**Task brief**. Using the word "data" as the filter, copy each matching line from the records.

Extracted records
-- ==== Sys2Proof/Machine/Operands.lean ====
section
/-! DEFINITION. The bounds checker (40_step.md rule R114) and the phases of a step that every instruction
shares: the IP advance, the check of a register-index field, and the check of a data span. A register
index, the one 16-bit immediate and the register-indirect address are the only operand forms
(30_encoding.md rule R80, 42_load_store.md rule R162). -/

namespace Sys2Proof.Machine

/-! ### The four predicates, over unbounded integers (rule R114) -/

/-- `fetchOK` (rule R102). -/
def fetchOK (ip : Nat) : Bool := decide (ip < Config.memSize)

/-- `advanceOK` (rule R106): an advance to 4096 itself is allowed. -/
def advanceOK (ip n : Nat) : Bool := decide (ip + n ≤ Config.memSize)

/-- `regOK` (rule R108). -/
abbrev regOK (f : Nat) : Prop := f < Config.nregs

/-- `spanOK` (20_memory.md rule R60): the sum never wraps. -/
def spanOK (a : Nat) : Bool := decide (a + 3 ≤ Config.memSize - 1)

/-! ### The shared phases -/

/-- The state after the IP advance by `n` (rule R107). -/
def State.advanced (s : State) (n : Nat) : State := s.setIp (BitVec.ofNat 32 (s.ip.toNat + n))

/-- Phases 4 and 5 of rule R101: the advance check, then the advance; a refused advance changes nothing
(rules R106, R107). UNVERIFIED, the spec's own decisions D3 and D4: notes/assumptions/12.md. -/
def withAdvance (n : Nat) (s : State) (k : State → Result) : Result :=
  if advanceOK s.ip.toNat n then k (s.advanced n) else raise .memAddressOutOfRange s

/-- Phase 6 of rule R101 for one field: a register that exists goes on, a value of 16 or more raises
`MemAddressOutOfRange` (rule R108). The order among the fields of one instruction is invisible, since every
failing field gives the same error and state. UNVERIFIED, D20: notes/assumptions/13.md; a field of 256 or more
has no encoding: notes/assumptions/10.md. -/
def withReg (f : Nat) (s : State) (k : RegIdx → Result) : Result :=
  if h : regOK f then k ⟨f, h⟩ else raise .memAddressOutOfRange s

/-- The data-span check: the address of a 4-byte access, or `MemAddressOutOfRange` with no access made
(20_memory.md rule R60). The address is the register's value, unsigned and unchanged
(42_load_store.md rule R162). UNVERIFIED: no wrap (D6, notes/assumptions/13.md), no alignment (D21,
notes/assumptions/14.md). -/
def withSpan (a : Word) (s : State) (k : Nat → Result) : Result :=
  if spanOK a.toNat then k a.toNat else raise .memAddressOutOfRange s

end Sys2Proof.Machine
end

**Response to this task**.
shares: the IP advance, the check of a register-index field, and the check of a data span. A register
/-- The data-span check: the address of a 4-byte access, or `MemAddressOutOfRange` with no access made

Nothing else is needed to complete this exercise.